Technical information
- Licensing authority: FCC
- Facility ID: 42652
- Class: D
- Power: 10,000 watts (daytime only)
- Translators: 96.3 W242CQ (Colonial Heights); 100.7 W264BY (Kingsport);

Links
- Public license information: Public file; LMS;
- Webcast: Listen live
- Website: www.963thepossum.com

= WPWT =

WPWT (870 kHz) is a AM radio classic country music formatted broadcast radio station licensed to Colonial Heights, Tennessee, serving the Tri-Cities area. WPWT is owned and operated by Kenneth Clyde Hill.

==History==
This station signed on the air on December 31, 1984. Prior to its sign-on, it had been assigned the call letters WIKV by the FCC. Since these calls were deemed by constructing supervisor Dave Murray (husband of Martha Murray, the original licensee) to be too close to the calls of a prominent FM in the market, WIKQ, the calls were changed, to WPRQ. All this transpired before the station ever officially hit the air.

The original power was 5,000 watts. This was increased later to 10,000 watts. The signal, which shares the clear channel of 870 kHz with Class-A 50,000-watt WWL in New Orleans, was licensed as daytime-only, which it remains today.

The original format was contemporary Christian hit music. Other formats have followed, including news/talk and religious talk. In the late 1980s/early 1990s, the station was dark (silent) for a time, but was sold and returned to the air. Its current owner, Kenneth Clyde Hill, owns other stations as well.

The transmitter was originally a single tower near Warrior's Path State Park in Colonial Heights, Tennessee, which is south of Kingsport, Tennessee.
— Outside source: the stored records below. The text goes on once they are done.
-- ==== Sys2Proof/Machine/State.lean ====
section
/-! DEFINITION. The state of the core (R20) as plain data, the fatal conditions (R185), the refusals, and the state
after a cold reset (R37). -/

namespace Sys2Proof.Machine

open Sys2Proof.Config

/-- The fatal conditions of R185. NO step ends in `.fault`: the spec describes what raising one does (R192: it writes
the fault latch and the core goes on existing, halted), so raising one is a NEXT state, taken by `State.takeFault`. The
names are the values the latch records. Safe: nothing stops where the hardware goes on. -/
inductive Fault where
  /-- Raised by the host operation `load_program` on an image longer than 3584 bytes (R186). -/
  | loadError
  /-- Raised by `2nnn` when `sp = 16` (R187). -/
  | stackOverflow
  /-- Raised by `00EE` when `sp = 0` (R188). -/
  | stackUnderflow
  /-- Raised by the cycle that fetched an illegal word (R189). -/
  | decodeError
  /-- Raised by the fetch and by `Dxyn`, `Fx33`, `Fx55`, `Fx65` on an address of 4096 or more (R190). -/
  | addressError
  /-- Raised by `Ex9E` and `ExA1` when `V[x] > 15` (R191). -/
  | keyIndexError
  deriving DecidableEq, Repr

/-- Why a step may be refused. No instruction of this model is: every arm of `exec` has its meaning. -/
inductive Refusal where
  /-- Raised by an arm of `exec` whose instruction has no meaning yet: none. Safe. -/
  | notModelled (mnemonic : String)
  deriving DecidableEq, Repr

/-- Memory: the bytes that differ from what an unlisted address reads as, addresses strictly rising (R35, R50). -/
abbrev Memory := List Host.Cell

/-- The display: row `py` (0 topmost) is a row of 64 pixels, of which bit `px` (counted from the least significant)
is the pixel at column `px` (0 leftmost), 1 meaning lit (R29). -/
abbrev Display := Vector (BitVec 64) dispH

/-- The whole state of the core (R20), and beside it the OPEN parameters (`params`, the MODEL's own field: R38 makes
them parameters of the step, and `step : State → …` has no other argument to carry them in; no operation writes it). -/
structure State where
  /-- The OPEN parameters of R7. The model's own field, not the spec's; see notes/assumptions/1.md. -/
  params : Params
  /-- `mem[0 .. 4095]` (R35). -/
  mem : Memory
  /-- `V[0 .. 15]` (R21). -/
  v : Vector Byte 16
  /-- `I`, the address register (R23). -/
  i : Word
  /-- `pc` (R24). -/
  pc : Word
  /-- `dt`, the delay timer (R26). -/
  dt : Byte
  /-- `st`, the sound timer (R26). -/
  st : Byte
  /-- `stack[0 .. 15]` (R27). -/
  stack : Vector Word stackDepth
  /-- `sp`, 0 (empty) to 16 (full) (R27, R36). -/
  sp : Fin 17
  /-- `disp` (R29). -/
  disp : Display
  /-- `keys`: bit `k` is 1 while key `k` is down (R31). -/
  keys : BitVec 16
  /-- `wait_key` (R32). -/
  waitKey : Bool
  /-- `key_target` (R32). -/
  keyTarget : Reg
  /-- `rng`, the random generator's state (R33). -/
  rng : RngState
  /-- `halted` (R34). -/
  halted : Bool
  /-- `fault_code`, 0 to 6 (R34, R185). -/
  faultCode : BitVec 3
  /-- `fault_pc` (R34). -/
  faultPc : Word
  /-- `fault_opcode` (R34). -/
  faultOpcode : Word
  deriving DecidableEq, Repr

/-- The machine right after the cold reset `init` (R37, cold column; R211), with the spec's defaults for the OPEN
parameters. Memory lists nothing: an unlisted byte reads as R35's cold contents (`unlistedByte`). -/
def State.reset : State :=
  { params := defaultParams
    mem := []
    v := Vector.replicate 16 0
    i := 0
    pc := 0x200
    dt := 0
    st := 0
    stack := Vector.replicate stackDepth 0
    sp := 0
    disp := Vector.replicate dispH 0
    keys := 0
    waitKey := false
    keyTarget := 0
    rng := rngSeed rngSeedValue
    halted := false
    faultCode := 0
    faultPc := 0
    faultOpcode := 0 }

end Sys2Proof.Machine
end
It remains there today.

The original studio was in a residence, in Colonial Heights, Tennessee, which was owned by Dave and Martha Murray.

In November 2017, WPWT rebranded as "96.3 The Possum" (simulcasting on FM translators W242CQ 96.3 Colonial Heights and W264BY 100.7 Kingsport).

==Management==
Dr. Kenneth C. Hill is the owner of WPWT and sister stations WHCB and WHGG.